"É bom estar só porque a solidão é difícil, razão mais forte para a desejar. Amar também é bom porque o amor é difícil. O amor de um ser humano por outro é talvez a experiência mais difícil para cada um de nós, o mais alto testemunho de nós próprios, a obra suprema em face da qual todas as outras são apenas preparações. É por isso que os seres muito novos, novos em tudo, não sabem amar e precisam de aprender."
"Nisto consiste o erro tão freqüente e tão grave dos novos: precipitam-se quando o amor os atinge, porque faz parte da sua natureza não saberem esperar.
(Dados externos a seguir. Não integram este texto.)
-- ==== Sys2Proof/Machine/Sequencer.lean ====
section
/-! DEFINITION. The block at the grain of its sequencer (`10_state.md` R40, R41) and of the edges of `sclk` (`40_bus_transport.md`
R127, R130): `start` takes a command, `seqTick` does the next event of the step in progress, `tick` is one event of the block
with its input ports, `rst` among them (`70_reset_and_hazards.md` R280, R281). `exec` is a whole command at once; the two are two readings
of the spec, the step lists here, the pseudocode there (log 1). -/

namespace Sys2Proof.Machine

/-- A command is taken and its first step is entered (R41, R104); every command initialises the hidden state it uses (R50). -/
def enter (i : Instr) (q : Seq) (s : State) : State := { s with seq := q, work := { Work.idle with cmd := some i } }

/-- A command taken in IDLE: the decode-time refusals go straight to a response (R41, `30_encoding.md` R106), the others enter
their step list. -/
def start (i : Instr) (s : State) : State :=
  match i with
  | .init => enter i (.i 0) (initStart s)
  | .meast => if s.flag .initd then enter i (.t 0) (meastStart s) else refuse .notInit s
  | .measp => if s.flag .initd then enter i (.t 0) (measpStart s) else refuse .notInit s
  | .get r =>
    match Reg.ofNum r with
    | none => refuse .badReg s
    | some g => if s.hasValue g then enter i .g0 s else refuse .noValue s
  | .rdb _ => enter i .x0 s
  | .rdw _ => enter i .x0 s
  | .rdt _ => enter i .x0 s
  | .wrr _ _ => enter i .x0 s

/-- The frame a transaction step sends (R40, `30_encoding.md` R90); `none` for the steps that are no transaction. -/
def frameOf (s : State) : Option (List Byte) :=
  match s.seq with
  | .x0 =>
    match s.work.cmd with
    | some (.rdb a) => some (frameRead a 1)
    | some (.rdw a) => some (frameRead a 2)
    | some (.rdt a) => some (frameRead a 3)
    | some (.wrr a d) => some (frameWrite a d)
    | _ => none
  | .i n => ((loadOrder s.params)[n.val]?).map fun e => frameRead e.addr e.n
  | .t n =>
    match n.val with
    | 0 => some (frameWrite s.params.aCtrlMeasW s.params.tempCmd)
    | 2 => some (frameRead s.params.aDataR 2)
    | _ => none
  | .p _ j =>
    match j.val with
    | 0 => some (frameWrite s.params.aCtrlMeasW (pressByte s.params))
    | 2 => some (frameRead s.params.aDataR 3)
    | _ => none
  | _ => none

/-- The step after I`n` (R40). -/
def nextI (n : Fin 14) : Seq := if h : n.val + 1 < 14 then .i ⟨n.val + 1, h⟩ else .idle

/-- The step after P(`n`,2) (R40). -/
def nextP (n : Fin 3) : Seq := if h : n.val + 1 < 3 then .p ⟨n.val + 1, h⟩ 0 else .p9

/-- What a transaction step does with what `TXN` returned, and the step that follows (R40, R41). -/
def afterTxn (r : Nat × List Byte) (s : State) : State :=
  match s.seq with
  | .x0 =>
    match s.work.cmd with
    | some (.wrr _ _) => { s with work := { s.work with wok := writeOk r }, seq := .x1 }
    | some (.rdb _) => { s with work := { s.work with rd := readValue 1 r }, seq := .x1 }
    | some (.rdw _) => { s with work := { s.work with rd := readValue 2 r }, seq := .x1 }
    | some (.rdt _) => { s with work := { s.work with rd := readValue 3 r }, seq := .x1 }
    | _ => s
  | .i n =>
    match (loadOrder s.params)[n.val]? with
    | some e =>
      let (err, s1) := storeLoaded e (readValue e.n r) (s.work.err, s)
      { s1 with work := { s1.work with err := err }, seq := nextI n }
    | none => s
  | .t n =>
    match n.val with
    | 0 => { s with work := { s.work with wok := writeOk r }, seq := .t 1 }
    | 2 => { s with work := { s.work with rd := readValue 2 r }, seq := .t 3 }
    | _ => s
  | .p n j =>
    match j.val with
    | 0 => { s with work := { s.work with wok := writeOk r }, seq := .p n 1 }
    | 2 => { s with work := { s.work with samples := recordSample s.work.wok (readValue 3 r) s.work.samples }, seq := nextP n }
    | _ => s
  | _ => s

/-- The next event of the transaction of frame `out` (R120 to R124): OPEN; then before each byte the bus is sampled (R130) and
the byte goes bit by bit, a falling and a rising edge each (R127); then the end of XFER; then CLOSE. -/
def txnTick (out : List Byte) (s : State) : State :=
  match s.work.phase with
  | .closed =>
    let (d, s1) := takeDraw s
    if d.avail then
      { openSession s1 with work := { s1.work with phase := .gap }, env := { s1.env with miso := d.bytes } }
    else afterTxn (0, []) (openFailed s1)
  | .gap =>
    match out[s.spi.byteCnt]?, s.env.miso with
    | some o, _ :: _ => { s with spi := s.spi.load o, work := { s.work with phase := .fall } }
    | _, _ => { endXfer out s with work := { s.work with phase := .closing } }
  | .fall => { s with spi := s.spi.fall, work := { s.work with phase := .rise } }
  | .rise =>
    let sp := s.spi.rise ((s.env.miso.headD 0).getLsbD (7 - s.spi.bitCnt))
    if sp.bitCnt < 8 then { s with spi := sp, work := { s.work with phase := .fall } }
    else { s with spi := sp.endByte, env := { s.env with miso := s.env.miso.tail }, work := { s.work with phase := .gap } }
  | .closing =>
    afterTxn (s.spi.byteCnt, s.spi.rxBuf)
      (closeSession { s with env := { s.env with miso := [] }, work := { s.work with phase := .closed } })

/-- A wait step (`60_exceptions.md` R262): the event and the timer loaded, one count a tick, then the step that follows. -/
def waitTick (us : Nat) (q : Seq) (s : State) : State :=
  match s.work.timer with
  | none => { wait us s with work := { s.work with timer := some (waitCycles s.params us) } }
  | some (n + 1) => { s with work := { s.work with timer := some n } }
  | some 0 => { s with work := { s.work with timer := none }, seq := q }

/-- Step T3 (R40): the end of MEAST, or for MEASP the first pressure step, or its end on a fault (R187). -/
def stepT3 (s : State) : State :=
  let (r, s1) := compensateT (storeUt s.work.wok s.work.rd s)
  match s.work.cmd with
  | some .measp =>
    match r with
    | none => respondStatus Condition.arithFault.code s1
    | some b5 => { s1 with work := { s1.work with b5 := b5, samples := [] }, seq := .p 0 0 }
  | _ => meastFinish r s1

/-- A transaction step's next event. -/
def txnStep (s : State) : State :=
  match frameOf s with
  | some out => txnTick out s
  | none => s

/-- The next event of the step in progress (R40, R41). -/
def seqTick (s : State) : State :=
  match s.seq with
  | .idle => s
  | .respond => endResponse s
  | .x0 => txnStep s
  | .x1 =>
    match s.work.cmd with
    | some (.wrr _ _) => respondWrite s.work.wok s
    | _ => respondRead s.work.rd s
  | .g0 =>
    match s.work.cmd with
    | some (.get r) => getRun r s
    | _ => s
  | .i n => if n.val = 13 then initFinish s.work.err s else txnStep s
  | .t n =>
    match n.val with
    | 1 => waitTick Config.waitTUs (.t 2) s
    | 3 => stepT3 s
    | _ => txnStep s
  | .p n j =>
    match j.val with
    | 1 => waitTick Config.waitPUs (.p n 2) s
    | _ => txnStep s
  | .p9 => measpFinish s.work.b5 s.work.samples s

/-- One event of the block with what its input ports show: `rst` first (R280), then in IDLE the command offered, otherwise the
step in progress, the cycle of the response included, which does not look at the command port (R104, log 22). -/
def tick (p : PortIn) (s : State) : State :=
  if p.rst then applyReset s
  else if s.seq = .idle then
    match p.cmd with
    | none => lowerRsp s
    | some w =>
      match decode w with
      | .ok i => start i (lowerRsp s)
      | .error _ => refuse .illegal (lowerRsp s)
  else seqTick s

/-- `n` events of the step lists with nothing offered at the ports. -/
def seqTicks : Nat → State → State
  | 0, s => s
  | n + 1, s => seqTicks n (seqTick s)

end Sys2Proof.Machine
end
Entregam-se quando a sua alma é apenas esboço, inquietação, desordem. (...) E cada um perde o "sentido do largo" e os meios de o atingir, cada um troca os vaivéns das coisas do silêncio, cheios de promessas, pela confusão estéril, de que só pode sair fastio, indigência e desilusão. Só lhes resta refugiarem-se numa dessas múltiplas convenções que existem em todo a parte como abrigos ao longo de um caminho perigoso". (excerto de Cartas a um Jovem Poeta - Rainer Maria Rilke)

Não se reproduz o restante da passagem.